Bug 134548

Summary: x86_64/mm/init.c:146 bad pte ..., while suspending to disk APIC enabled
Product: [openSUSE] SUSE LINUX 10.0 Reporter: Markus Walser <markus.walser>
Component: KernelAssignee: Pavel Machek <pavel>
Status: RESOLVED DUPLICATE QA Contact: E-mail List <qa-bugs>
Severity: Normal    
Priority: P5 - None    
Version: unspecified   
Target Milestone: ---   
Hardware: x86-64   
OS: SuSE Linux 10.0   
Whiteboard:
Found By: Customer Services Priority:
Business Priority: Blocker: ---
Marketing QA Status: --- IT Deployment: ---

Description Markus Walser 2005-11-19 16:12:12 UTC
Hi,
My Notebook (nx6125) freezes during suspend to disk with the following kernel screen:
http://homepage.hispeed.ch/hb9xcg/img_0105.jpg

Additional info about the suspend procedure:
http://homepage.hispeed.ch/hb9xcg/suspend2disk.log

If you need more info about the system I'll be happy to send them.

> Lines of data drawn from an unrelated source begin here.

theorem stepAt_enterRun (p : Config.Params) {s : State} (h : s.engine = .idle ∨ s.engine = .halted) :
    stepAt p (enterRun s) = stepAt p s :=
  (cycle_of_running _ _ rfl rfl).trans (cycle_of_not_running _ _ h).symm

theorem enterRun_ready (s : State) : (enterRun s).ready := ⟨rfl, rfl⟩

theorem loopThenExit_zero (p : Config.Params) {s : State} (hs : s.ready) : loopThenExit p 0 s = .next s := by
  rw [loopThenExit, loopFor, closeLoop_next, loopExit_of_running hs.2]

theorem loopFor_of_not_ready (opc : Byte) (ex : Instr → State → Result) (fuel : Nat) {s : State} (hs : ¬ s.ready) :
    loopFor opc ex fuel s = .next s := by
  cases fuel with
  | zero => rfl
  | succ fuel => exact if_neg fun h => hs ⟨h.2, h.1⟩

theorem loopExit_of_not_ready {s : State} (hs : ¬ s.ready) : ¬ (loopExit s).ready := by
  unfold loopExit
  split
  · simp [State.ready]
  · exact hs

/-- THE LOOP BY ONE STEP: from a ready state it takes the step, and goes on where that leaves a ready state. -/
theorem loopThenExit_succ {p : Config.Params} {s t : State} (fuel : Nat) (hs : s.ready) (h : stepAt p s = .next t) :
    (t.ready ∧ loopThenExit p (fuel + 1) s = loopThenExit p fuel t) ∨
    (¬ t.ready ∧ loopThenExit p (fuel + 1) s = .next t) := by
  have closed : closeLoop (loopPass p.opcMul (execAt p.regWidth) s) = .next t :=
    (cycle_of_running _ _ hs.1 hs.2).symm.trans h
  cases hpass : loopPass p.opcMul (execAt p.regWidth) s with
  | fault | refused => simp [hpass, closeLoop] at closed
  | next u =>
    have exits : loopExit u = t := by simpa [hpass] using closed
    have unfolds : loopThenExit p (fuel + 1) s = loopThenExit p fuel u := by
      rw [loopThenExit, loopFor, if_pos ⟨hs.2, hs.1⟩, hpass, loopThenExit]
    by_cases hu : u.ready
    · obtain rfl : u = t := (loopExit_of_running hu.2).symm.trans exits
      exact .inl ⟨hu, unfolds⟩
    · refine .inr ⟨exits ▸ loopExit_of_not_ready hu, ?_⟩
      rw [unfolds, loopThenExit, loopFor_of_not_ready _ _ _ hu, closeLoop_next, exits]

theorem exists_stepAt_of_ready (p : Config.Params) {s : State} (hs : s.ready) : ∃ t, stepAt p s = .next t :=
  stepAnswersANextState p s fun k h => by simp [hs.1] at h

/-- A step that leaves the run going on has fetched from memory and moved the pc forward (R79). -/
theorem stepAt_pc_lt_of_ready {p : Config.Params} {s t : State} (hs : s.ready) (h : stepAt p s = .next t)
    (ht : t.ready) : s.pc < 256 ∧ s.pc < t.pc := by
  have inMemory {i : Instr} (fetch : fetchInstr p.opcMul s = .ok i) : s.pc < 256 := by
    have le := pc_add_length_le_of_fetchInstr fetch
    rw [Instr.length] at le
    omega
  cases passEffect_of_stepAt hs h with
  | fetchError | invalidRegister | hlt => simp [State.ready] at ht
  | ldi fetch | prn fetch | mul fetch | unknown fetch => exact ⟨inMemory fetch, by simp⟩

/-- After a step the run is over or goes on. -/
theorem runOver_of_stepAt_of_not_ready {p : Config.Params} {s t : State} (h : stepAt p s = .next t)
    (ht : ¬ t.ready) : t.runOver = true := by
  obtain ⟨notIdle, -, running, -⟩ := engineTransitions p s t h
  rcases he : t.engine with _ | _ | _ | k
  · exact absurd he notIdle
  · exact absurd ⟨he, running he⟩ ht
  · simp [State.runOver, he]
  · simp [State.runOver, he]

/-- With a pass for every address from the pc to 256, and one more, the loop ends by itself. -/
theorem loopThenExit_ends (p : Config.Params) {fuel : Nat} {s : State} (hs : s.ready) (pos : 0 < fuel)
    (enough : 257 ≤ s.pc + fuel) : ∃ t, loopThenExit p fuel s = .next t ∧ t.runOver = true := by
  induction fuel generalizing s with
  | zero => omega
  | succ fuel ih =>
    obtain ⟨t, h⟩ := exists_stepAt_of_ready p hs
    rcases loopThenExit_succ fuel hs h with ⟨ht, goesOn⟩ | ⟨ht, ends⟩
    · obtain ⟨inMemory, forward⟩ := stepAt_pc_lt_of_ready hs h ht
      rw [goesOn]
      exact ih ht (by omega) (by omega)
    · exact ⟨t, ends, runOver_of_stepAt_of_not_ready h ht⟩

/-- Settles O47: 257 passes are enough from any pc. -/
theorem everyRunEnds : Obligations.EveryRunEnds := by
  unfold Obligations.EveryRunEnds
  intro p s h
  rw [runAt_eq_loopThenExit p h]
  exact loopThenExit_ends p (enterRun_ready s) (by decide) (Nat.le_add_left _ _)

theorem stepN_succ_of_step {s t : State} (n : Nat) (h : step s = .next t) : stepN (n + 1) s = stepN n t := by
  rw [stepN, h]

/-- The loop of a ready state is its steps, each but the last of which leaves a ready state. -/
theorem loopThenExit_eq_stepN {fuel : Nat} {s t : State} (hs : s.ready)
    (h : loopThenExit defaultParams fuel s = .next t) :
    ∃ n ≤ fuel, (0 < fuel → 0 < n) ∧ stepN n s = .next t ∧ ∀ m < n, ∃ u, stepN m s = .next u ∧ u.ready := by
  induction fuel generalizing s with
  | zero =>
    rw [loopThenExit_zero _ hs] at h
    exact ⟨0, le_rfl, id, h, fun m hm => absurd hm (Nat.not_lt_zero m)⟩
  | succ fuel ih =>
    obtain ⟨u, hu⟩ := exists_stepAt_of_ready defaultParams hs
    have steps (n : Nat) : stepN (n + 1) s = stepN n u := stepN_succ_of_step n hu
    have first : stepN 0 s = .next s := rfl
    rcases loopThenExit_succ fuel hs hu with ⟨ready, goesOn⟩ | ⟨-, ends⟩
    · obtain ⟨n, le, -, hn, before⟩ := ih ready (goesOn.symm.trans h)
      refine ⟨n + 1, by omega, fun _ => by omega, (steps n).trans hn, fun m hm => ?_⟩
      cases m with
      | zero => exact ⟨s, first, hs⟩
      | succ m => exact steps m ▸ before m (by omega)
    · refine ⟨1, by omega, fun _ => by omega, (steps 0).trans (ends.symm.trans h), fun m hm => ?_⟩
      obtain rfl : m = 0 := by omega
      exact ⟨s, first, hs⟩

theorem stepN_succ_enterRun {s : State} (h : s.engine = .idle ∨ s.engine = .halted) (n : Nat) :
    stepN (n + 1) (enterRun s) = stepN (n + 1) s := by
  have same : step (enterRun s) = step s := stepAt_enterRun defaultParams h
  rw [stepN, stepN, same]
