-- ==== Sys2Proof/Syntax.lean ====
section
/-! DEFINITION. The abstract syntax of the Creonelo's steps: one constructor for each row of spec/opcode_table.json. The 291
encoded rows are slot instructions of a packet (04_fetch_and_encoding.md, R87 to R106); the other 79 rows are events, the
steps that agents other than a core's packet issue make (95_what_each_step_holds.md), and carry the number of the agent they
belong to. A register, tile, queue or code field is a bit vector of the width its encoding gives it. -/

namespace Sys2Proof

/-- The L bit of a C-slot word and, where it is 1, the companion literal that word 1 then holds (R87, R103). -/
abbrev Lit := Option Word32

/-- The four partition layouts (01_device.md, R25). -/
inductive Layout where
  | whole | topBottom | westEast | quarters
  deriving DecidableEq, Repr

/-- What arrives at an interface of the device (20 R394, R397): a chunk that the interface of the i-th rank record performs; an element, a marker
or a digest from another device through scale-up port k; or the oldest beat that waits at a die's fabric port, which the other device takes. -/
inductive Arrival where
  | chunk (i : Nat)
  | elem (k : Nat) (ranks : List Nat) (i : Nat) (v : Word32)
  | marker (k : Nat) (ranks : List Nat)
  | digest (k rank v : Nat)
  | sent (die : Nat)
  deriving DecidableEq, Repr

/-- An error of a flit on a link (20 R399): the link, and whether it is the flit whose replay failed last. -/
structure FlitError where
  link : Nat
  again : Bool
  deriving DecidableEq, Repr

/-- The way in of a request from another device (13 R336, 20 R399): a partition, and the scale-up port through which it comes. -/
structure OuterPort where
  part : Nat
  port : Nat
  deriving DecidableEq, Repr

/-- A core whose host access ends (20 R403): by an error that the completion brought, or else by the timeout. -/
structure HostWait where
  core : Nat
  err : Bool
  deriving DecidableEq, Repr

Best regards, Markus Walser
Comment 1 Olaf Kirch 2005-11-21 09:14:34 UTC
Pavel, I'm assigning this to you
Comment 2 Pavel Machek 2005-11-21 12:35:05 UTC
Is it reproducible? It looks like duplicate of bug #119833 to me.
Comment 3 Markus Walser 2005-11-21 15:34:58 UTC
I tried three times to suspend and hit this bug every time. Note that this bug happend during suspend while bug #119833 happend during resume.
Shall I try to apply the patch mentioned in bug #119833 or do you have a more recent one from Andi to test?
Comment 4 Pavel Machek 2005-11-21 19:49:18 UTC
Stefan, have you seen something similar?

Can you try it with minimum drivers? init=/bin/bash.
Comment 5 Forgotten User ZhJd0F0L3x 2005-11-21 20:12:30 UTC
i haven't seen this (but i don't have many x86_64 machines) and it looks pretty different to bug#119833 (to me :-).
Maybe the "bad pte" is not really the fatal error but the driver for device
0000:00:13.0 is hanging on resume-during-suspend?
Comment 6 Markus Walser 2005-11-21 21:18:24 UTC
Hi,
Just tried to suspend with init=/bin/bash and "echo 4 > /proc/acpi/sleep". (The only thing I did after booting was a "swapon /dev/hda2" and remounting /proc). It ended with almost the same result:
http://homepage.hispeed.ch/hb9xcg/suspend_with_init_bash.jpg

Can you give me an advise how to find out what´s behind 0000:00:13.0?
A "lspci | grep 13.0" would report:
00:13.0 USB Controller: ATI Technologies Inc IXP SB400 USB Host Controller

Comment 7 Markus Walser 2005-11-21 21:44:41 UTC
BTW, trying to suspend to ram with "echo 3 > /proc/acpi/sleep" switchs off the notebook. Not that I could resume, but at least it suspends to ram.

Could it be a problem that I have 1.5GB RAM and only 1GB swap?
Comment 8 Forgotten User ZhJd0F0L3x 2005-11-21 22:17:15 UTC
USB Host would be ehci_hcd, uhci_hcd or ohci_hcd, but since with init=/bin/bash those are not loaded, they are probably not the troublemakers.
Also, the swap size does not really matter here. Sorry, i have no further ideas.
Comment 9 Pavel Machek 2005-11-21 23:27:56 UTC
What are your current parameters at kernel command line? Can you try adding noapic?
Comment 10 Markus Walser 2005-11-22 23:07:17 UTC
cmdline is:
root=/dev/hda3 vga=0x342 selinux=0 resume=/dev/hda2 splash=0 init=/bin/bash

With additional parameter such as noapic or pci=noacpi or acpi=off the machine doesn´t boot and prints no messages at all.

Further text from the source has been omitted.